◆ Exercise requirements
Below are some records. Print exactly the lines between the one holding "The special functions" and the one holding "opaque Config.gcmSeal : BitVec", inclusive, and nothing else.

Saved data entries

-- ==== Sys2Proof/Config.lean ====
section
/-! DEFINITION. What the spec leaves open: free values, each a constant with no body, so that no proof can lean on
the value. The assumption log names each one. -/

namespace Sys2Proof

/-- A value that the spec leaves open, one for each draw (State.free counts the draws). -/
opaque Config.freeValue : Nat → BitVec 64

/-- The special functions of R113 inside their bound: the function's number (8 EXP2, 9 LOG2, 10 RCP, 11 RSQRT,
12 TANH) and the FP32 operand give the FP32 result. The device's fixed function is within the bound that R113
states; the spec does not give its bits. -/
opaque Config.specialFn : Nat → BitVec 32 → BitVec 32

/-- The depth of the command queue of a WO register for which the spec gives no depth (R9), by BAR0 offset. -/
opaque Config.woDepth : Nat → Nat

/-- SHA-384 of a run of bytes, as its public standard defines it; the model computes no digest. -/
opaque Config.sha384 : List (BitVec 8) → BitVec 384

/-- Whether an ECDSA P-384 signature (r then s) of some bytes verifies under a public key (X then Y), as FIPS 186-5
defines it; the model computes no signature. The arguments are key, bytes and signature. -/
opaque Config.ecdsaGood : List (BitVec 8) → List (BitVec 8) → List (BitVec 8) → Bool

/-- AES-256-GCM as its public standard defines it (R399): key, initialisation vector, additional data and plaintext
give ciphertext and a 96-bit tag; the model computes no cipher. -/
opaque Config.gcmSeal : BitVec 256 → BitVec 96 → List (BitVec 8) → List (BitVec 8) → List (BitVec 8) × List (BitVec 8)

/-- The opening of AES-256-GCM (R399): key, initialisation vector, additional data, ciphertext and tag give the
plaintext, none where the tag does not verify. -/
opaque Config.gcmOpen : BitVec 256 → BitVec 96 → List (BitVec 8) → List (BitVec 8) → List (BitVec 8) → Option (List (BitVec 8))

/-- The ECDH P-384 public key of an ephemeral key (R494). -/
opaque Config.ecdhPublic : BitVec 64 → List (BitVec 8)

/-- The ECDH P-384 shared secret of an ephemeral key and a peer's public key (R494). -/
opaque Config.ecdhShared : BitVec 64 → List (BitVec 8) → List (BitVec 8)

/-- HMAC-SHA-384 of a key and a message (R494). -/
opaque Config.hmac384 : List (BitVec 8) → List (BitVec 8) → BitVec 384

/-- The key derivation of R492 and R494: secret, label and context give a 256-bit key. -/
opaque Config.kdf : BitVec 384 → List (BitVec 8) → List (BitVec 8) → BitVec 256

/-- The link secret of R492: KDF of the tenant's link key with the label KYG-SPR, 384 bits, as 48 bytes. -/
opaque Config.linkSecret : BitVec 256 → List (BitVec 8)

/-- The programmed contents of the board flash's firmware slots (R575), by slot × 2^24 + offset: what the board maker
wrote there. -/
opaque Config.flashByte : Nat → BitVec 8

/-- The two fused firmware-key digests (R576). -/
opaque Config.fwKeyDigest : Nat → BitVec 384

/-- M0: the digest of the RTP ROM and the fuse configuration (R487). -/
opaque Config.romDigest : BitVec 384

/-- M2: the digest of the primer (R487). -/
opaque Config.primerDigest : BitVec 384

/-- The certificates of R486 by index; the one of index 2 depends on how often its key has been derived. -/
opaque Config.certificate : Nat → Nat → List (BitVec 8)

/-- The ECDSA P-384 signature that the RTP makes with the key of a derivation over some bytes (R486, R488). -/
opaque Config.rtpSign : Nat → List (BitVec 8) → List (BitVec 8)

/-- What the public SPDM standard lays down for an answer beyond the items of R488's table, by request code. -/
opaque Config.spdmContent : Nat → List (BitVec 8)

end Sys2Proof
end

◆ Result
/-- The special functions of R113 inside their bound: the function's number (8 EXP2, 9 LOG2, 10 RCP, 11 RSQRT,
12 TANH) and the FP32 operand give the FP32 result. The device's fixed function is within the bound that R113
states; the spec does not give its bits. -/
opaque Config.specialFn : Nat → BitVec 32 → BitVec 32

/-- The depth of the command queue of a WO register for which the spec gives no depth (R9), by BAR0 offset. -/
opaque Config.woDepth : Nat → Nat

/-- SHA-384 of a run of bytes, as its public standard defines it; the model computes no digest. -/
opaque Config.sha384 : List (BitVec 8) → BitVec 384

/-- Whether an ECDSA P-384 signature (r then s) of some bytes verifies under a public key (X then Y), as FIPS 186-5
defines it; the model computes no signature. The arguments are key, bytes and signature. -/
opaque Config.ecdsaGood : List (BitVec 8) → List (BitVec 8) → List (BitVec 8) → Bool

/-- AES-256-GCM as its public standard defines it (R399): key, initialisation vector, additional data and plaintext
give ciphertext and a 96-bit tag; the model computes no cipher. -/
opaque Config.gcmSeal : BitVec 256 → BitVec 96 → List (BitVec 8) → List (BitVec 8) → List (BitVec 8) × List (BitVec 8)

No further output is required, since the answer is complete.